Many of the rest stops have roofs over them with
several picnic tables, and they are all extremely clean. Many
guidebooks and forums seem to suggest that the amenities of the
Camino Frances are lacking on this section of the trail. We have
found that although amenities may be farther apart, everything you
need is there, and they are often very high quality.
After
Le Sauvage there was a short walk through fields and another pine
plantation, and then a gentle descent to the Fountain and Chapel of
Saint Roch. The Chapel of Saint Roch was a small stone building with beautiful stained glass windows and a
statue of the Saint Roch which had many elements of the statues of St.
James that are seen in Spain.
Perhaps our favourite stained glass
window depicted the standard St. James Shell with the pathway running
through it onto the horizon. The chapel itself was presided over by
a very nice lady, and we were able to get a stamp.
Yesterday
we managed to make a reservation at the Gite d'etape -Chambre d'hotes
a la Ferme Les Bouleaux Nains, run by Rachel and Didier Soulier.

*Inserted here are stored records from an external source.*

/-! ## Witnesses: for each statement with hypotheses, values that meet all of them together -/

/-- A RUNNING state whose fetched bytes decode: the hypotheses of StepRunsTheDecodedInstruction and
NextPcIsThatOfTheTable (here an instruction that advances; `witness_call_then_ret` has one that sets
pc). -/
theorem witness_running_and_decoding :
    (stateAt 0 ⟨0x82, 3, 9⟩).run = .running ∧
      decode (stateAt 0 ⟨0x82, 3, 9⟩).fetch = .ok ⟨.ldi 3 9, 2, false⟩ := by decide

/-- Both cases of StepRunsTheDecodedInstruction: an instruction that advances and one that sets pc. -/
theorem witness_step_clauses :
    (nextState? (exec (.ldi 3 9) State.reset)).isSome ∧ (nextState? (exec (.jmp 3) State.reset)).isSome ∧
      decode ⟨0x82, 3, 9⟩ = .ok ⟨.ldi 3 9, 2, false⟩ ∧ decode ⟨0x54, 3, 0⟩ = .ok ⟨.jmp 3, 1, true⟩ := by
  decide

/-- IgnoredOperandBitsMakeNoDifference: different bytes that agree where they count. -/
theorem witness_ignored_operand_bits :
    (1 ≤ (0xA0 : Byte).toNat / 64 → (0xFB : Byte).toNat % 8 = (0x03 : Byte).toNat % 8) ∧
      ((0xA0 : Byte).toNat / 64 = 2 → (0x0C : Byte).toNat % 8 = (0x04 : Byte).toNat % 8) ∧
      ((0xA0 : Byte) = opcodeMap.ldi → (0x0C : Byte) = 0x04) := by decide

/-- DescriptorCarriesTagCountAndSetsPcFlag and EncodeGivesBackTheFetchedBytes, at the largest operand
count and with ignored bits set. -/
theorem witness_decode_ok : decode ⟨0xA0, 0xFB, 0x0C⟩ = .ok ⟨.add 3 4, 2, false⟩ := by decide

/-- DecodeInvertsEncodeUnderEveryWellFormedMap: the hardware's map, and `test_wf_accepts_another_map`
another one. -/
theorem witness_map_wf : opcodeMap.wf = true := by decide

/-- CanonicalMemoriesWithEqualCellsAreEqual. -/
theorem witness_canonical_memories :
    Memory.wf [(0, 1), (255, 2)] ∧ Memory.wf ((Memory.write [] 255 2).write 0 1) ∧
      ∀ a < 256, Memory.read [(0, 1), (255, 2)] a = ((Memory.write [] 255 2).write 0 1).read a :=
  ⟨by decide, by decide, fun a _ => by
    rw [show ((Memory.write [] 255 2).write 0 1) = [(0, 1), (255, 2)] by decide]⟩

/-- BootPlacesTheImageOrRefusesIt: both clauses at their boundary. -/
theorem witness_image_lengths :
    (List.replicate 256 (1 : Byte)).length ≤ 256 ∧ 256 < (List.replicate 257 (1 : Byte)).length := by
  rw [List.length_replicate, List.length_replicate]; decide

/-- EveryStepKeepsTheInvariant: a state that meets the invariant and steps, with a flag set. -/
theorem witness_invariant_step :
    ((stateAt 0 ⟨0x45, 7, 0⟩).setFl 4).Inv ∧
      (nextState? (step ((stateAt 0 ⟨0x45, 7, 0⟩).setFl 4))).isSome := by decide

/-- EveryReachableStateMeetsTheInvariant: the start of a run. -/
theorem witness_reachable : Reachable State.reset := ⟨[], State.reset, rfl, .refl⟩

/-- UnknownOpcodeTakesTheExceptionAndChangesNothingElse. -/
theorem witness_unknown_opcode :
    (stateAt 0xFF ⟨0xC2, 0, 0⟩).run = .running ∧
      (stateAt 0xFF ⟨0xC2, 0, 0⟩).memRead (stateAt 0xFF ⟨0xC2, 0, 0⟩).pc ∉ legalOpcodes := by decide

/-- FaultRecordHoldsTheOpcodeAndItsPc: a step that leads to FAULTED. -/
theorem witness_fault_record :
    after State.fault (stateAt 0xFF ⟨0xC2, 0, 0⟩) = some (some ⟨0xC2, 0xFF⟩) := by decide

/-- AStepExistsExactlyWhenRunning: each of the three run states. -/
theorem witness_run_states :
    State.reset.run = .running ∧ State.reset.halt.run = .halted ∧
      (State.reset.raiseIllegalOpcode 7).run = .faulted ⟨7, 0⟩ := by decide

/-- RunStateIsLeftOnlyByHltOrUnknownOpcode: steps to each of the three run states. -/
theorem witness_run_state_changes :
    after State.run (stateAt 0 ⟨0x01, 0, 0⟩) = some .halted ∧
      after State.run (stateAt 0 ⟨0x02, 0, 0⟩) = some (.faulted ⟨0x02, 0⟩) ∧
      after State.run (stateAt 0 ⟨0x82, 0, 0⟩) = some .running := by decide

/-- The step clauses of the LDI, PRN and HLT statements, where pc wraps. -/
theorem witness_opcode_at_pc :
    ((stateAt 0xFF ⟨0x82, 0, 0⟩).run = .running ∧
      (stateAt 0xFF ⟨0x82, 0, 0⟩).memRead (stateAt 0xFF ⟨0x82, 0, 0⟩).pc = opcodeMap.ldi) ∧
    ((stateAt 0xFF ⟨0x47, 0, 0⟩).run = .running ∧
      (stateAt 0xFF ⟨0x47, 0, 0⟩).memRead (stateAt 0xFF ⟨0x47, 0, 0⟩).pc = opcodeMap.prn) ∧
    ((stateAt 0xFF ⟨0x01, 0, 0⟩).run = .running ∧
      (stateAt 0xFF ⟨0x01, 0, 0⟩).memRead (stateAt 0xFF ⟨0x01, 0, 0⟩).pc = opcodeMap.hlt) := by decide

/-- PushStoresBelowTheStackPointer, PopLoadsTheTopOfTheStack, CallPushesTheReturnAddressAndJumps and
PushThenPopCopiesTheRegister: registers of both clauses (R7 and another), SP at both ends of memory. -/
theorem witness_stack_clauses :
    (0 : Reg) ≠ 7 ∧ (State.reset.setSp 0).pushAddr = 255 ∧ (State.reset.setSp 255).incSp.sp = 0 := by
  decide

/-- JeqBranchesOnEqualAndClearsTheFlags and JneBranchesOnNotEqualAndClearsTheFlags: both clauses. -/
theorem witness_flag_clauses :
    (State.reset.setFl 1).fl.toNat % 2 = 1 ∧ (State.reset.setFl 4).fl.toNat % 2 = 0 := by decide

/-- FlagsAreWrittenByCmpAndSpentByConditionalJumps: the fifth clause, and both ways into the sixth with
a flags value that differs. -/
theorem witness_flag_rule :
    ((Instr.add 0 1).mnemonic ≠ .cmp ∧ (Instr.add 0 1).mnemonic ≠ .jeq ∧
      (Instr.add 0 1).mnemonic ≠ .jne) ∧
    (Instr.cmp 0 1).mnemonic = .cmp ∧ (0x02 : Byte).toNat % 2 = State.reset.fl.toNat % 2 := by decide

/-- AStepChangesFlagsOnlyByCmpJeqJne: a step that changes `fl`. -/
theorem witness_flags_change : after State.fl (stateAt 0 ⟨0xA7, 0, 0⟩) = some 1 ∧
    (stateAt 0 ⟨0xA7, 0, 0⟩).fl = 0 := by decide

/-- OnlyPrnAppendsToTheOutput: a step of each clause. -/
theorem witness_output_clauses :
    decode (stateAt 0 ⟨0x47, 1, 0⟩).fetch = .ok ⟨.prn 1, 1, false⟩ ∧
      (nextState? (step (stateAt 0 ⟨0x47, 1, 0⟩))).isSome ∧
      decode (stateAt 0 ⟨0x01, 1, 0⟩).fetch = .ok ⟨.hlt, 0, false⟩ ∧
      (nextState? (step (stateAt 0 ⟨0x01, 1, 0⟩))).isSome := by decide

/-- AStepWritesOnlyTheRegistersOfTheTable: a step that changes a register. -/
theorem witness_register_change : after (fun t => t.reg 3) (stateAt 0 ⟨0x82, 3, 9⟩) = some 9 ∧
    (stateAt 0 ⟨0x82, 3, 9⟩).reg 3 = 0 := by decide

/-- AnInstructionReadsOnlyTheRegistersOfTheTable: a register not read, written and not written. -/
theorem witness_register_not_read :
    (3 : Reg) ∉ regReads (.ldi 3 9) ∧ (3 : Reg) ∈ regWrites (.ldi 3 9) ∧
      (3 : Reg) ∉ regReads (.push 0) ∧ (3 : Reg) ∉ regWrites (.push 0) := by decide

/-- AStepWritesMemoryOnlyByPushAndCall: a step that changes a cell. -/
theorem witness_cell_change :
    after (fun t => t.memRead 243) (stateAt 0 ⟨0x45, 7, 0⟩) = some 243 ∧
      (stateAt 0 ⟨0x45, 7, 0⟩).memRead 243 = 0 := by decide

/-- AnInstructionReadsMemoryOnlyAtTheStackPointer: an address that is not SP's, and one that the
instruction stores to. -/
theorem witness_cell_not_read :
    ((Instr.mnemonic .ret = .pop ∨ Instr.mnemonic .ret = .ret) → (9 : Byte) ≠ State.reset.sp) ∧
      (243 : Byte) ∈ memWrites (.push 0) State.reset := by decide

/-- APushedByteIsSeenByTheNextFetch: a PUSH R7 that stores just behind itself, and one that stores over its
own opcode. -/
theorem witness_push_behind_itself :
    (stateAt 241 ⟨0x45, 7, 0⟩).run = .running ∧
      decode (stateAt 241 ⟨0x45, 7, 0⟩).fetch = .ok ⟨.push 7, 1, false⟩ ∧
      (stateAt 241 ⟨0x45, 7, 0⟩).sp - 1 = (stateAt 241 ⟨0x45, 7, 0⟩).pc + 2 ∧
      (stateAt 243 ⟨0x45, 0, 0⟩).sp - 1 = (stateAt 243 ⟨0x45, 0, 0⟩).pc := by decide

/-- BalancedPushesAndPopsRestoreTheRegisters: 256 registers, the most the statement takes. -/
theorem witness_balanced_pushes :
    (List.replicate 256 (6 : Reg)).length ≤ 256 ∧ ∀ r ∈ List.replicate 256 (6 : Reg), r ≠ 7 :=
  ⟨by rw [List.length_replicate], fun r hr => by rw [List.eq_of_mem_replicate hr]; decide⟩

/-- CallThenRetReturns: a CALL R1 to a RET at address 0x20, and a CALL R7 that runs into the byte 0x11 it
pushes. -/
theorem witness_call_then_ret :
    decode (((stateAt 0 ⟨0x50, 1, 0⟩).setReg 1 0x20).memWrite 0x20 0x11).fetch =
      .ok ⟨.call 1, 1, true⟩ ∧
    after (fun t => t.memRead t.pc) (((stateAt 0 ⟨0x50, 1, 0⟩).setReg 1 0x20).memWrite 0x20 0x11) =
      some opcodeMap.ret ∧
    after (fun t => t.memRead t.pc) (stateAt 0x0F ⟨0x50, 7, 0⟩) = some opcodeMap.ret := by decide

/-- FuelRunReportsExactlyTheEndsOfRuns: a run that ends, with its final state. -/
theorem witness_run_that_ends :
    runFuel 1 State.reset = .ended { State.reset with run := .faulted ⟨0, 0⟩ } := by decide

/-- JumpToItselfNeverEnds. -/
theorem witness_jump_to_itself :
    ((stateAt 0x30 ⟨0x54, 2, 0⟩).setReg 2 0x30).run = .running ∧
      decode ((stateAt 0x30 ⟨0x54, 2, 0⟩).setReg 2 0x30).fetch = .ok ⟨.jmp 2, 1, true⟩ ∧
      ((stateAt 0x30 ⟨0x54, 2, 0⟩).setReg 2 0x30).reg 2 = ((stateAt 0x30 ⟨0x54, 2, 0⟩).setReg 2 0x30).pc := by
  decide

/-- HostReadsHaltedAsExit0AndFaultedAsExit1: `witness_run_states` has each run state; here the readings
differ. -/
theorem witness_host_readings :
    hostResult State.reset = none ∧ hostResult State.reset.halt = some ⟨0, none, []⟩ := by decide

/-- AfterAConditionalJumpJeqFallsThroughAndJneBranches: both instructions of the hypothesis. -/
theorem witness_conditional_jumps :
    (Instr.jeq 2 = .jeq 2 ∨ Instr.jeq 2 = .jne 2) ∧ (Instr.jne 2 = .jeq 2 ∨ Instr.jne 2 = .jne 2) := by
  decide

/-- AStoredTableWordIsWhatTheNextStepRuns. -/
theorem witness_table_word : decodeTableWord 24 0x080082 = some (.ldi 0 8) := by decide

end Sys2Proof.Tests
end

section
/-! PROOFS of the family 10_state.md, its layer of rules: what an execute part does to each component of
the state it is not chiefly about (flags, memory, run state, output), and the step and the run inverted
through those rules. -/

namespace Sys2Proof.Machine

/-! ## One rule for each component under an execute part -/

/-- The flags after an execute part: CMP assigns, JEQ and JNE clear, all others leave them
(10_state.md R28). -/
theorem exec_fl_cases {i : Instr} {s t : State} (h : exec i s = .next t) :
    (∃ a b, i = .cmp a b ∧ t.fl = compareFlags (s.reg a) (s.reg b)) ∨
      ((i.mnemonic = .jeq ∨ i.mnemonic = .jne) ∧ t.fl = 0) ∨ t.fl = s.fl := by
  cases i with
  | cmp a b => cases h; exact .inl ⟨a, b, rfl, rfl⟩
  | jeq r => cases h; exact .inr (.inl ⟨.inl rfl, rfl⟩)
  | jne r => cases h; exact .inr (.inl ⟨.inr rfl, rfl⟩)
  | _ => cases h; exact .inr (.inr rfl)

/-- The memory after an execute part: PUSH and CALL write the cell below SP, all others write none
(20_memory.md R54). -/
theorem exec_mem_cases {i : Instr} {s t : State} (h : exec i s = .next t) :
    ((i.mnemonic = .push ∨ i.mnemonic = .call) ∧
        ∃ v, t.mem = (s.memWrite s.pushAddr v).mem) ∨ t.mem = s.mem := by
  cases i with
  | push r => cases h; exact .inl ⟨.inl rfl, s.decSp.reg r, rfl⟩
  | call r => cases h; exact .inl ⟨.inr rfl, s.pcPlus2, rfl⟩
  | _ => cases h; exact .inr rfl

/-- The run state after an execute part: only HLT leaves it (40_cycle.md R108). -/
theorem exec_run_cases {i : Instr} {s t : State} (h : exec i s = .next t) :
    (i = .hlt ∧ t.run = .halted) ∨ (i ≠ .hlt ∧ t.run = s.run) := by
  cases i with
  | hlt => cases h; exact .inl ⟨rfl, rfl⟩
  | _ => cases h; exact .inr ⟨nofun, rfl⟩

/-- The output after an execute part: only PRN appends to it (10_state.md R34). -/
theorem exec_out_cases {i : Instr} {s t : State} (h : exec i s = .next t) :
    (∃ r, i = .prn r ∧ t.out = s.out ++ [s.reg r]) ∨ (i.mnemonic ≠ .prn ∧ t.out = s.out) := by
  cases i with
  | prn r => cases h; exact .inl ⟨r, rfl, rfl⟩
  | _ => cases h; exact .inr ⟨nofun, rfl⟩

/-! ## What an execute part does when the flags alone are changed -/

/-- An instruction other than CMP, JEQ and JNE does the same whatever `fl` holds, and leaves it. -/
theorem exec_setFl_of_not_flag_instr {i : Instr} (s : State) (v : Byte) (hcmp : i.mnemonic ≠ .cmp)
    (hjeq : i.mnemonic ≠ .jeq) (hjne : i.mnemonic ≠ .jne) :
    ∃ t, exec i s = .next t ∧ t.fl = s.fl ∧ exec i (s.setFl v) = .next (t.setFl v) := by
  cases i with
  | cmp a b => exact absurd rfl hcmp
  | jeq r => exact absurd rfl hjeq
  | jne r => exact absurd rfl hjne
  | _ => exact ⟨_, rfl, rfl, rfl⟩

/-- The E bit depends on bit 0 of `fl` alone (10_state.md R27). -/
theorem State.setFl_flagE_of_mod_two {s : State} {v : Byte} (h : v.toNat % 2 = s.fl.toNat % 2) :
    (s.setFl v).flagE = s.flagE := by
  rw [State.flagE_eq, State.flagE_eq, State.setFl_fl, h]

/-- Two flag values that agree in bit 0 give the same result but for `fl`; for CMP any two do. -/
theorem exec_setFl_eq_up_to_fl {i : Instr} {s : State} {v : Byte}
    (h : i.mnemonic = .cmp ∨ v.toNat % 2 = s.fl.toNat % 2) :
    ∃ t, exec i s = .next t ∧ ∃ u, exec i (s.setFl v) = .next u ∧ u.setFl 0 = t.setFl 0 := by
  cases i with
  | jeq r =>
    have hE := State.setFl_flagE_of_mod_two (h.resolve_left nofun)
    exact ⟨_, exec_jeq r s, _, exec_jeq r _, by rw [hE]; rfl⟩
  | jne r =>
    have hE := State.setFl_flagE_of_mod_two (h.resolve_left nofun)
    exact ⟨_, exec_jne r s, _, exec_jne r _, by rw [hE]; rfl⟩
  | _ => exact ⟨_, rfl, _, rfl, rfl⟩

/-! ## The step by what decode answers -/

/-- A byte that no tag has is rejected by decode (30_encoding.md R88). -/
theorem decode_of_tagOf_eq_none {f : Fetched} (h : opcodeMap.tagOf f.op = none) :
    decode f = .error (.illegalOpcode f.op) := by
  rcases decodeWith_cases opcodeMap f with ⟨t, ht, -⟩ | ⟨-, hd⟩
  · rw [h] at ht; cases ht
  · exact hd

/-- `step_cases` with its first case told by decode's answer, as the statements tell it. -/
theorem step_decode_cases {s t : State} (h : step s = .next t) :
    s.run = .running ∧
      ((decode s.fetch = .error (.illegalOpcode s.fetch.op) ∧
          t = s.raiseIllegalOpcode s.fetch.op) ∨
        ∃ d u, decode s.fetch = .ok d ∧ exec d.instr s = .next u ∧ t = u.advancePc d) := by
  obtain ⟨hrun, ⟨hn, ht⟩ | hok⟩ := step_cases h
  · exact ⟨hrun, .inl ⟨decode_of_tagOf_eq_none hn, ht⟩⟩
  · exact ⟨hrun, .inr hok⟩

/-! ## The invariant -/

/-- CMP assigns one of three legal values, a conditional jump 0, and no other instruction writes `fl`. -/
theorem exec_keeps_flags_legal {i : Instr} {s t : State} (hs : FlagsLegal s.fl)
    (h : exec i s = .next t) : FlagsLegal t.fl := by
  rcases exec_fl_cases h with ⟨a, b, -, hfl⟩ | ⟨-, hfl⟩ | hfl
  · rw [hfl]; exact compareFlags_legal _ _
  · exact .inl hfl
  · rw [hfl]; exact hs

/-- An execute part writes at most one cell, and a write keeps the canonical form. -/
theorem exec_keeps_mem_wf {i : Instr} {s t : State} (hs : s.mem.wf) (h : exec i s = .next t) :
    t.mem.wf := by
  rcases exec_mem_cases h with ⟨-, v, hm⟩ | hm
  · rw [hm]; exact State.memWrite_wf hs s.pushAddr v
  · rw [hm]; exact hs

theorem step_keeps_inv {s t : State} (hs : s.Inv) (h : step s = .next t) : t.Inv := by
  obtain ⟨hm, hfl⟩ := hs
  obtain ⟨-, ⟨-, rfl⟩ | ⟨d, u, -, hu, rfl⟩⟩ := step_decode_cases h
  · exact ⟨hm, hfl⟩
  · rw [State.Inv, State.advancePc_mem, State.advancePc_fl]
    exact ⟨exec_keeps_mem_wf hm hu, exec_keeps_flags_legal hfl hu⟩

Lajo is 3.5 km off the GR 65, and there is a side trail to reach it,
but Rachel came and picked us up. The accommodations are beautiful
and clean, and the lady who runs the gite is super nice. She
informed us that over the next three days there is a festival taking
place in the Aubrac region, during which the Aubrac cows are driven
up onto the plateau for summer grazing. As a result, many of the accommodations are reserved well in advance throughout the area. She
offered to help us call for reservations, and very patiently helped
book our next two days of accommodations. Though she only speaks a
little English she was nonetheless really wonderful in helping us!
Tonight we had a dinner
of cold meats (smoked ham, venison, deer), fresh bread, salad, pizza with goat cheese, mushrooms, tomatoes, and honey (amazing!), boiled
vegetables, lamb and gravy, a shared cheese platter, bottles of rose
and red wine, and a dessert of fruit cake the likes of which I will
dream of in days to come. All of this made for perhaps the most hospitable
and wonderful meal we have had so far on the Via Podiensis.
I
would highly recommend giving this beautiful location, just slightly
off GR65 a try, as you will not be disappointed!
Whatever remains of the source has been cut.